Scoble’s arguing that first impressions are all that matter and that they’ve already failed at that. But that’s myopic in the bigger picture concept. He’s talking about a first impression that a few thousand people saw yesterday and that a few thousand more will see today and so on. Color will not be a success without tens of millions of users. And the entire concept won’t be without hundreds of millions of users.

At the same time, Color does have a massive chicken-and-egg problem. It’s a service that is only useful when a lot of people around you are using it. If they’re not, it’s absolutely pointless (as I learned alongside most people last night). In that regard, I do agree that Color somewhat flubbed their launch opportunity — they really should have launched this thing at SXSW, it would have been so natural (instead I found myself using Beluga with friends for similar photo-sharing in packs).

But another Scoble point speaks to why it may not matter: the App Store. Getting featured on the App Store is vital for an app’s viral spread — much more so than being featured on any blog. If any app has the right connections to get App Store love, it’s Color. Again, not saying that will ultimately make it a success — the app still has to be good and the execution flawless here — but it’s why the first impression may not matter so much.

So is the appearance of Color and its massive funding proof of Bubble 2.0 or 3.0 or whatever bubble pundits have us in now?
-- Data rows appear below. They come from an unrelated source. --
-- ==== Sys2Proof/Certificates/Slice0/Obligations.lean ====
section
/-! DEFINITION. The statements for the provers. Each docstring names the rule it states, and says where a
clause is the model's own choice. -/

open Sys2Proof Sys2Proof.Machine

/-! ## The machine as a whole -/

/-- A step carries out the command at the front of the queue, with the queue's rest (the model's queue:
log 1); on an empty queue it passes one millisecond, in which the clock of the model and the job clock advance
by 1 and nothing else changes (log 2; the job clock's pace and wrap are R19's). -/
def Obligations.StepRunsTheFrontCommand : Prop :=
  (∀ (c : Instr) (rest : List Instr) (s : State), s.pending = c :: rest →
    step s = exec c { s with pending := rest }) ∧
  ∀ s : State, s.pending = [] →
    step s = .next { s with now := s.now + 1, former := { s.former with jobClock := s.former.jobClock + 1 } }

/-- Every command answers a next state in every state: none ever faults or is refused. It leaves the queue of
waiting commands and the clock of the model alone (logs 1, 2). That this holds of an event in a state where it
cannot occur too, and of the READY_ANSWERED of an operation outside the bounds of R160, is the model's choice
(logs 9, 37). -/
def Obligations.EveryCommandAnswersNext : Prop :=
  ∀ (c : Instr) (s : State), ∃ t, exec c s = .next t ∧ t.pending = s.pending ∧ t.now = s.now

/-- Reset leaves the values that the manual gives: the channel table (R1), the stroke former (section 1.5, R19),
the ring (R22), the layers and the overlay (R35, R52), the engine (R59), the stream (R103), the ports and the
profiles (R115, R116), the journal with its region of 1024 sectors (R137, R136), the memory port (R161, R163),
the job controller (R170), the link controller (R178, R182 to R184, R189) and the parameter store (R186). The
settings record replaces its items later in start-up (R189). The values that the manual does not give are left
out (logs 3, 58). -/
def Obligations.ResetLeavesTheStatedValues : Prop :=
  let s := State.reset
  s.keys.channels = List.replicate 23
    { enable := true, downLevel := 160, state := .up, latch := .noFault, lastLevel := 0, reading := .up
      runLength := 0, dwell := 0 } ∧
  (s.former.state = .idle ∧ s.former.chord = 0 ∧ s.former.guardDue = none ∧ s.former.jobClock = 0 ∧
    s.former.audioCount = 0 ∧ s.former.audioSeen = false) ∧
  s.ring =
    { entries := [], holding := none, nextSeq := 1, translationCursor := 1, journalCursor := 1, gap := 0
      lost := 0 } ∧
  (∀ i ∈ allLayers, s.dict.layer i =
    { base := 0, count := 0, enable := false, valid := false, checkPending := false, bucketBits := 8
      entryCount := 0, imageLength := 0, faultCount := 0 }) ∧
  s.dict.overlay = [] ∧ s.dict.lookup = none ∧
  s.engine =
    { state := .idle, window := [], cache := [], chunks := [], carry := ⟨false, false⟩, resolvedEnd := 0
      tail := [], timerDue := none, forceOwed := false, heldMark := none, closeMark := false
      reevaluationPending := false, reachBackPending := false, run := none } ∧
  s.stream =
    { length := 0, settled := 0, store := [], durableSeen := none, modeSeen := .idle
      unrecordedPoint := none } ∧
  s.feeds.profileA = { mode := .settled, rate := 120, burst := 8, hold := false, refreshDepth := 512 } ∧
  s.feeds.profileB = { mode := .live, rate := 240, burst := 16, hold := false, refreshDepth := 1024 } ∧
  s.feeds.profileC = { mode := .live, rate := 960, burst := 64, hold := false, refreshDepth := 2048 } ∧
  (s.feeds.port0.profile = .c ∧ ∀ i ∈ viewerPorts,
    (s.feeds.port i).profile = .a ∧ (s.feeds.port i).speed = .s38400 ∧ (s.feeds.port i).senseRun = 0 ∧
    (s.feeds.port i).lineFault = false ∧ (s.feeds.port i).frame = none) ∧
  (∀ i ∈ allPorts,
    (s.feeds.port i).enable = true ∧ (s.feeds.port i).state = .off ∧ (s.feeds.port i).base = 0 ∧
    (s.feeds.port i).displayed = 0 ∧ (s.feeds.port i).valid = 0 ∧ (s.feeds.port i).settledSent = 0 ∧
    (s.feeds.port i).credit = 0) ∧
  (s.journal.sectors = List.replicate 1024 ⟨.blank, none⟩ ∧ s.journal.highestSerial = 0 ∧
    s.journal.current = none ∧ s.journal.appendPoint = 1 ∧ s.journal.nextSector = none ∧
    s.journal.blankCount = 0 ∧ s.journal.mode = .idle ∧ s.journal.cause = .noCause ∧
    s.journal.memoryFailed = false ∧ s.journal.op = .waiting ∧ s.journal.durable = none ∧
    s.journal.consecutiveFailures = 0 ∧ s.journal.sectorFailures = 0 ∧ s.journal.amendments = [] ∧
    s.journal.amendmentsDropped = 0 ∧ s.journal.closePending = false ∧ s.journal.jobNumber = 0 ∧
    s.journal.unclosedJob = none) ∧
  (s.port.state = .starting ∧ s.port.inFlight = none ∧ s.port.deviceReady = false ∧ s.port.faultCount = 0 ∧
    s.port.journalRequest = none ∧ s.port.translationRequest = none ∧ s.port.linkRequest = none ∧
    s.port.items = []) ∧
  s.job =
    { state := .booting, number := 0, openPending := none, closePending := none, translationDrained := false
      abortPending := none, discarded := 0 } ∧
  (s.link.framer = .hunting ∧ s.link.queue = [] ∧ s.link.outstanding = 0 ∧ s.link.conditionsPending = 0 ∧
    s.link.notified = 0 ∧ s.link.notifyPending = 0 ∧ s.link.linkFaults = 0 ∧ s.link.noticesDropped = 0 ∧
    s.link.defaultsInUse = true ∧ s.link.attn = false) ∧
  s.params =
    { upLevel := 96, debounce := 4, stuckLimit := 2000, releaseGuard := 12, strokeCopy := false, depth := 4
      resolvePause := 1500, trigger := 4, gather := 10, journalBase := 3072, journalCount := 1024
      lowThreshold := 8, marks := List.replicate 16 none, reportMask := 0 } ∧
  s.boot = .readyWait

/-- Every step keeps the external memory in its canonical form. -/
def Obligations.EveryStepKeepsTheMemoryCanonical : Prop :=
  ∀ s t : State, s.memoryOk → step s = .next t → t.memoryOk

/-- The device changes its contents only as it answers ready, completes a PROGRAM or an ERASE, or has one cut
off: every other command leaves the external memory and the device as they are (R159, R161, R162). -/
def Obligations.OnlyDeviceCommandsChangeTheMemory : Prop :=
  ∀ (c : Instr) (s t : State),
    c ≠ .startUp → c ≠ .startUpDeviceReady → c ≠ .readyAnswered → c ≠ .programComplete →
    c ≠ .eraseComplete → c ≠ .completionTimeout →
    exec c s = .next t → t.device = s.device ∧ s.sameMemory t

/-- Outside start-up, its settings load and received bytes, only the evaluations, CHANNEL_SET, FAULT_CLEAR
and SET_UP_LEVEL change the channel table, only the SET_PARAM rows change the parameter store, and only DEFINE,
UNDEFINE and OVERLAY_CLEAR change the overlay (R1, R52, R186). -/
def Obligations.OnlyTheirCommandsChangeTheTables : Prop :=
  ∀ (c : Instr) (s t : State),
    c ≠ .startUp → (∀ got, s.port.items.head? ≠ some (.settingsLoad got)) →
    (∀ b, c ≠ .frameByteReceived b) → exec c s = .next t →
    ((∀ l, c ≠ .evaluation l) → (∀ i l, c ≠ .debounceHeld i l) → (∀ i l, c ≠ .stuckLimitReached i l) →
      (∀ g p, c ≠ .channelSet g p) → (∀ g p, c ≠ .faultClear g p) → (∀ g v, c ≠ .setUpLevel g v) →
        t.keys = s.keys) ∧
    ((∀ tag payload, requestOf c ≠ some (kindSetParam, tag, payload)) → t.params = s.params) ∧
    ((∀ g p, c ≠ .define g p) → (∀ g p, c ≠ .undefine g p) → (∀ g p, c ≠ .overlayClear g p) →
      t.dict.overlay = s.dict.overlay)

/-- Reset meets the invariants that every step keeps: the memory's canonical form (the model's form: log 4),
the down levels (R3), the overlay (R52) and the outstanding requests (R180). -/
def Obligations.ResetMeetsTheInvariants : Prop :=
  State.reset.memoryOk ∧ State.reset.levelsOk ∧ State.reset.overlayOk ∧ State.reset.link.outstanding ≤ 8

/-- Each channel's down level is at least the up level plus 16: every step keeps it so (R3). -/
def Obligations.EveryStepKeepsDownLevels : Prop :=
  ∀ s t : State, s.levelsOk → step s = .next t → t.levelsOk

/-- The overlay holds at most 512 entries, no two of one sequence: every step keeps it so (R52). -/
def Obligations.EveryStepKeepsTheOverlaySound : Prop :=
  ∀ s t : State, s.overlayOk → step s = .next t → t.overlayOk

/-- At most 8 requests are outstanding: every step keeps it so (R180). -/
def Obligations.EveryStepKeepsAtMostEightOutstanding : Prop :=
  ∀ s t : State, s.link.outstanding ≤ 8 → step s = .next t → t.link.outstanding ≤ 8

/-! ## Key sensing and stroke formation (chapter 1) -/

/-- One channel at an evaluation. Its reading, by the lines of R4: a level below 8 reads open, above 247 short;
within those, at or above the down level down, at or below the up level up; between the levels, the present
reading if it is up or down, and up if it is open or short. The level is stored as the last level. Its timers
(R5, with the ends of R1): the run length goes on from 1 at a new reading, the dwell from 0 at a new state,
and both stay at 65535. -/
def Obligations.EvaluationReadsEachChannel : Prop :=
  ∀ (p : Params) (c : Channel) (level : Byte),
    let d := evaluateChannel p c level
    d.lastLevel = level ∧
    (level.toNat < 8 → d.reading = .openCircuit) ∧
    (247 < level.toNat → d.reading = .shortCircuit) ∧
    (8 ≤ level.toNat → level.toNat ≤ 247 → c.downLevel ≤ level.toNat → d.reading = .down) ∧
    (8 ≤ level.toNat → level.toNat ≤ 247 → level.toNat < c.downLevel → level.toNat ≤ p.upLevel →
      d.reading = .up) ∧
    (8 ≤ level.toNat → level.toNat ≤ 247 → level.toNat < c.downLevel → p.upLevel < level.toNat →
      d.reading = if c.reading = .down then .down else .up) ∧
    (d.reading = c.reading → d.runLength = min (c.runLength + 1) 65535) ∧
    (d.reading ≠ c.reading → d.runLength = 1) ∧
    (d.state = c.state → d.dwell = min (c.dwell + 1) 65535) ∧
    (d.state ≠ c.state → d.dwell = 0)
In some sense, maybe. But in the truly meaningful sense, no.

This is a company working on a big idea that got a large amount of funding to work on that big idea uninterrupted for a couple of years. Again, it’s a bet — and a big one — but all investments are. Sequoia has the money to make such a bet. And if it fails, it’s on them. Your parents are not going to lose their house because Color got $41 million in funding and blew it. Instead, if that happens, the Sequoia partners may lose a golf lesson. But probably not.

Having said that, there is something to be said for this putting pressure on both the startup community and the investor community. Prices are rising. Color can now afford many more top-tier developers than startup X can. That can be troubling and it will pressure others to raise more money too. The overall affect of that may well end up not being good for the ecosystem short term. But again, big picture. This will succeed or it will fail. And investments will adjust accordingly — in either direction.

But here’s the most disturbing thing about this story behind the story of Color: the underpinnings of much of the investment-related backlash seem to hinge on the hope that this will fail. Shouldn’t we be rooting for it to succeed? Ultimately, wouldn’t that be better for everyone across the board? The startups, the investors, and the users?

Of course. But these days everyone wants to be the first one to call a failure a failure. Why? Well, it’s a lot easier than predicting a winner.

The bottom line is that we’re not even one day into the story of Color. And $41 million doesn’t ultimately mean anything other than Sequoia is a believer. Big time.

The real story will be what magic Color can make with that money. It’s in the way that you use it.